Triste, apesadumbrado, ido,
silencioso, solitario, espeso, tontorrón. Así te deja el bajón. Hecho una
mierda. Extraño y extrañado de ti mismo. Es como si no te reconocieras en ese
vacío interior, en esa falta de energía. Claro que, en este caso (hay bajones
de muchos tipos), la causa es, justamente, el vacío que te deja la muerte de tu
madre. Pero un bajón, ¡por dios!, es casi humillante. Ni siquiera llega a
depresión, que ya sería algo más reconocible, más serio. Podrías pedir una
baja, tomarías alguna pastilla, podrías mirar en Internet qué se hace en esos
casos. Pero un bajón…
Afortunadamente, lo que no siento
es remordimiento o culpabilidad. Al contrario, me parece que todos hemos hecho
lo que había que hacer, lo que estuvo en nuestras manos. En el caso de algunos
hermanos y sobrinos, la entrega fue, incluso, mucho más allá de lo que les
correspondía. Y ella fue siempre
consciente de ello. Y nos lo agradecía constantemente. En el fondo, no
tendríamos que entristecernos por su muerte. La muerte llegó cuando llegó y
estuvo bien que llegara. Ella no se merecía seguir sufriendo más. Su organismo
y sus fuerzas habían llegado al límite. Poder descansar, al fin, fue bueno para
ella. Así que no creo que la causa del bajón sea su muerte sino su ausencia.

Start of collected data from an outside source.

/-- AUDIO_CHANGE_POINT: the first change of a channel begins at its instant, when none is in progress (R366, R367, R369). -/
def changePoint (c : Nat) (io : Io) (a : Audio) : Io × Audio :=
  let r := a.out c
  match r.queue with
  | [] => (io, a)
  | ch :: rest =>
    if r.phase ≠ 0 ∨ io.now < ch.at_ then (io, a)
    else
      let v := io.live
      let old := v.audWords c
      let wasOn := v.audOn c && !bit (old.getD 0 0) 5
      let io := io.makeLive (ch.words.map (fun w => (audAddr c w.1, w.2)))
      let v := io.live
      let new_ := v.audWords c
      let delay := v.groupDelay (v.audGroup c)
      let follow := match ch.follow with
        | some f => f
        | none => if bit (new_.getD 0 0) 3 then followInput v (new_.getD 5 0) else none
      let r' := { r with
        queue := rest, old := old, oldDelay := r.delay, oldFollow := r.follow, delay := delay, follow := follow, since := io.now
        ramp := none, lastSig := some r.last, doing := ch.seq
        idx := if bits (old.getD 0 0) 16 5 = bits (new_.getD 0 0) 16 5 ∧ bit (old.getD 0 0) 6 = bit (new_.getD 0 0) 6 then r.idx else none }
      let same := decide (r.delay = delay) && decide (r.follow = follow)
      let a' := a.setOut c r'
      let nowOn := !v.audSilent c
      let (io, a) :=
        if !wasOn && !nowOn then changeEnds c io a'
        else if same && gainOnly old new_ then
          if old = new_ then changeEnds c io a' else (io, a'.setOut c { r' with phase := 3 })
        else if !wasOn then (io, a'.setOut c { r' with phase := 2, lastSig := none })
        else (io, a'.setOut c { r' with phase := 1 })
      (showChannel c io a, a)

/-- A timeout of a change is counted and raised (R367, R368). -/
def zcCount (c : Nat) (io : Io) (a : Audio) : Io × Audio :=
  let io := io.count48 .audm Reg.AUDM_ZC_TIMEOUTS_LO 1
  audRaise 5 (io.wr (audStat c 0) (setBit (io.rd (audStat c 0)) 5 true)) a

/-- ZC_TIMEOUT: no crossing within ZC_TMO_MS, so the signal ramps over 1 ms; a ramp that has run its millisecond ends its phase (R367, R368, R379). -/
def zcTimeout (c : Nat) (io : Io) (a : Audio) : Io × Audio :=
  let r := a.out c
  let tmo := io.fld .audm Reg.AUDM_CFG 0 7 * oneMs
  if r.phase = 0 then (io, a)
  else
    match r.ramp with
    | some t =>
      if t + oneMs ≤ io.now then
        if r.phase = 1 then afterOut c io a else changeEnds c io a
      else (io, a)
    | none =>
      if io.now < r.since + tmo then (io, a)
      else
        let (io, a) := zcCount c io a
        let nonpcm := bit (r.old.getD 0 0) 4 && (tapsOf r.old r.oldFollow).any (fun t =>
          match t.input with
          | some i => (a.inp i).mark.isSome
          | none => false)
        if nonpcm then (if r.phase = 1 then afterOut c io a else changeEnds c io a)
        else (io, a.setOut c { r with ramp := some io.now })

/-- Put a change in a channel's queue: by instant, then in order of acceptance (R369). -/
def queueAud (ch : AudChange) : List AudChange → List AudChange
  | [] => [ch]
  | x :: xs => if ch.at_ < x.at_ then ch :: x :: xs else x :: queueAud ch xs

/-- A change of an output channel is accepted (R366). -/
def audAccept (c : Nat) (ch : AudChange) (a : Audio) : Audio :=
  let r := a.out c
  a.setOut c { r with queue := queueAud ch r.queue }

/-- At a frame boundary the followed sources of an output's channels are looked up again; each that has moved is a change (R366, R370). -/
def followUpdate (o : Nat) (io : Io) (a : Audio) : Io × Audio :=
  io.live.audChannels.foldl (fun x c =>
    let (io, a) := x
    let w0 := io.live.aud c 0
    let w5 := io.live.aud c 5
    if bit w0 3 && decide (bits w5 0 9 = o) then
      let f := followInput io.live w5
      let r := a.out c
      let due := (r.queue.findSome? (fun q => q.follow)).getD r.follow
      if f = due then (io, a)
      else (io.audLog c 0 0, audAccept c { at_ := io.now, seq := none, words := [], follow := some f } a)
    else (io, a)) (io, a)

Ese vacío. Dicen que cuando te cortan una pierna, tú sigues sintiéndola, te
sigue doliendo, sientes una presencia ausente del miembro amputado. Algo de eso
debe ser. Te falta algo, algo que era una referencia para ti. Y eso te
desorienta. Es el bajón.
No coges el teléfono porque no te
apetece escuchar pésames y tener que dar explicaciones. No vas a la Facultad
por la misma razón: abrazos, saludos compasivos, frases hechas, miradas tristes.

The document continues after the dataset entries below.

-- ==== Sys2Proof/Machine/Pixels.lean ====
section
/-! DEFINITION. Pixels (R245 to R259, R302, R304, R308): the stages of a conversion job from a stored slot to a line of a layer, and the way from blended light to packed samples. -/
namespace Sys2Proof.Machine

/-! Fixed point (R245, R246). -/

/-- A pixel between stages: three colour components and alpha in units of 2^-16, and whether some stage clamped it (R245, R246). -/
structure Px where
  c0 : Nat
  c1 : Nat
  c2 : Nat
  a : Nat
  clip : Bool
  deriving DecidableEq, Repr

/-- Fully transparent. -/
def Px.clear : Px := { c0 := 0, c1 := 0, c2 := 0, a := 0, clip := false }

/-- Opaque black (R226). -/
def Px.black : Px := { c0 := 0, c1 := 0, c2 := 0, a := 65536, clip := false }

/-- The quotient of an integer and a positive number, to nearest with halves upward (R246). -/
def roundDiv (n : Int) (d : Nat) : Int := (2 * n + Int.ofNat d) / Int.ofNat (2 * d)

/-- A result in units of 2^-16 clamped to 18 bits, and whether that changed it (R246). -/
def clamp18 (x : Int) : Nat × Bool := (min x.toNat 0x3FFFF, decide (x < 0 ∨ 0x3FFFF < x))

/-- A stage's result n / d, rounded and clamped (R246). -/
def stage18 (n : Int) (d : Nat) : Nat × Bool := clamp18 (roundDiv n d)

/-- Three exact components over one denominator. -/
structure V3 where
  x : Int
  y : Int
  z : Int
  deriving DecidableEq, Repr

/-- Sum. -/
def V3.add (a b : V3) : V3 := { x := a.x + b.x, y := a.y + b.y, z := a.z + b.z }
/-- Multiple. -/
def V3.scale (k : Int) (a : V3) : V3 := { x := k * a.x, y := k * a.y, z := k * a.z }
/-- Inner product. -/
def V3.dot (a b : V3) : Int := a.x * b.x + a.y * b.y + a.z * b.z
/-- Vector product. -/
def V3.cross (a b : V3) : V3 :=
  { x := a.y * b.z - a.z * b.y, y := a.z * b.x - a.x * b.z, z := a.x * b.y - a.y * b.x }

/-- A 3 × 3 matrix by rows. -/
structure M3 where
  r0 : V3
  r1 : V3
  r2 : V3
  deriving DecidableEq, Repr

/-- Product with a vector. -/
def M3.mul (m : M3) (v : V3) : V3 := { x := m.r0.dot v, y := m.r1.dot v, z := m.r2.dot v }
/-- Transpose. -/
def M3.transpose (m : M3) : M3 :=
  { r0 := { x := m.r0.x, y := m.r1.x, z := m.r2.x }, r1 := { x := m.r0.y, y := m.r1.y, z := m.r2.y }
    r2 := { x := m.r0.z, y := m.r1.z, z := m.r2.z } }
/-- Product of matrices. -/
def M3.comp (a b : M3) : M3 :=
  let t := b.transpose
  { r0 := t.mul a.r0, r1 := t.mul a.r1, r2 := t.mul a.r2 }
/-- Determinant. -/
def M3.det (m : M3) : Int := m.r0.dot (m.r1.cross m.r2)
/-- Adjugate: the inverse is this over the determinant. -/
def M3.adj (m : M3) : M3 :=
  ({ r0 := m.r1.cross m.r2, r1 := m.r2.cross m.r0, r2 := m.r0.cross m.r1 } : M3).transpose
/-- Multiple. -/
def M3.scale (k : Int) (m : M3) : M3 := { r0 := m.r0.scale k, r1 := m.r1.scale k, r2 := m.r2.scale k }

/-- A colour matrix with offsets: out = (m / den) × (in + pre) + post, offsets in units of 2^-16 (R253). -/
structure Mat where
  pre : V3
  m : M3
  den : Nat
  post : V3
  deriving DecidableEq, Repr

/-- No offset. -/
def V3.zero : V3 := { x := 0, y := 0, z := 0 }
/-- The unit matrix. -/
def M3.one : M3 := { r0 := { x := 1, y := 0, z := 0 }, r1 := { x := 0, y := 1, z := 0 }, r2 := { x := 0, y := 0, z := 1 } }
/-- A matrix over a denominator of either sign. -/
def Mat.over (pre : V3) (m : M3) (den : Int) (post : V3) : Mat :=
  if den < 0 then { pre := pre, m := m.scale (-1), den := den.natAbs, post := post }
  else { pre := pre, m := m, den := den.natAbs, post := post }
/-- The identity. -/
def Mat.id : Mat := { pre := V3.zero, m := M3.one, den := 1, post := V3.zero }
/-- The matrix applied to components over `k`: numerators over `k · den`. -/
def Mat.apply (t : Mat) (k : Nat) (v : V3) : V3 :=
  (t.m.mul (v.add (t.pre.scale (Int.ofNat k)))).add (t.post.scale (Int.ofNat (k * t.den)))
/-- The inverse of a matrix whose determinant is not 0. -/
def Mat.inv (t : Mat) : Mat :=
  Mat.over (t.post.scale (-1)) (t.m.adj.scale (Int.ofNat t.den)) t.m.det (t.pre.scale (-1))
/-- Columns scaled: Y by a / b, the others by c / d. -/
def M3.columns (m : M3) (a c : Int) : M3 :=
  let f := fun (r : V3) => ({ x := r.x * a, y := r.y * c, z := r.z * c } : V3)
  { r0 := f m.r0, r1 := f m.r1, r2 := f m.r2 }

Te sientas en el sofá, miras al vacío, escuchas la eterna moción de censura
(enterita, de veras, ¡día y medio completo!), escribes cuatro líneas como éstas
y, a cada poco, te pones en trance en estado zen como si te hubieras chutado un
relajante caducado.
En un pico de autoconciencia me
planteé que debía hacer algo. Y en plan científico me fui a la wikipedia para
ver qué se hace en los bajones. Las soluciones sugeridas no es que vayan muy
allá pero no carecen de sentido común.
Lo primero que tengo que
reconocer es que esta comedura de coco que me traigo yo no es sana. El primer
objetivo no es la cabeza sino el cuerpo: respirar hondo, identificar las partes
adormecidas, hacer algo de ejercicio, comer bien (aunque no mucho, ni cebarse
de chocolate o queso o dulces), dormir lo suficiente (¡quién pudiera!). En fin,
no hay forma de tener una cabeza ordenada salvo en un cuerpo medianamente
satisfecho y activo. Eso lo he podido experimentar muy bien estos días. Lo que
pasa es que es fácil decirlo pero mucho menos ponerlo en práctica.
Y después del cuerpo, ahora sí,
la cabeza. Empezando por cosas sencillas, por ejemplo, escuchar música (eso me
gusta mucho: ayer le tocó a la bossa nova que es relajante y, a la vez, la dulzura
brasileña parece que te masajea). También se sugiere desahogarte con alguien
(eso no es fácil para los que somos retraídos, pero tengo la suerte de contar
con buenos amigos que te provocan y hasta consiguen sacarte con sacacorchos
algunas confesiones) y pensar en otras personas pensando en qué puedes
ayudarlas (esto es fácil, mis estudiantes están esperando sus exámenes de
recuperación o terminando sus trabajos de fin de carrera: ya se encargan ellos
de que tenga que ponerme en su lugar y ayudarlos en todo lo que pueda). Una
cosa interesante es no abordar temas complejos y evitar las discusiones (buen
consejo, porque o pasas del tema o enseguida te irritas, seguramente por
sobrecarga de tensión en las pocas neuronas que trabajan).
Y hay dos cosas especiales que
pueden ser muy interesantes. La primera es el consejo de “comprarse un capricho”
(no es que a mí me diga mucho, pero seguro que a otros sí). La otra sugiere “llorar
todo lo que se pueda”. Esta está bien. Tampoco es que se pueda mucho, pero sí
que ayuda.
Bueno, pues a ver qué pasa. Son
consejos buenistas pero, chico, algo hay que hacer. ¡Aúpa!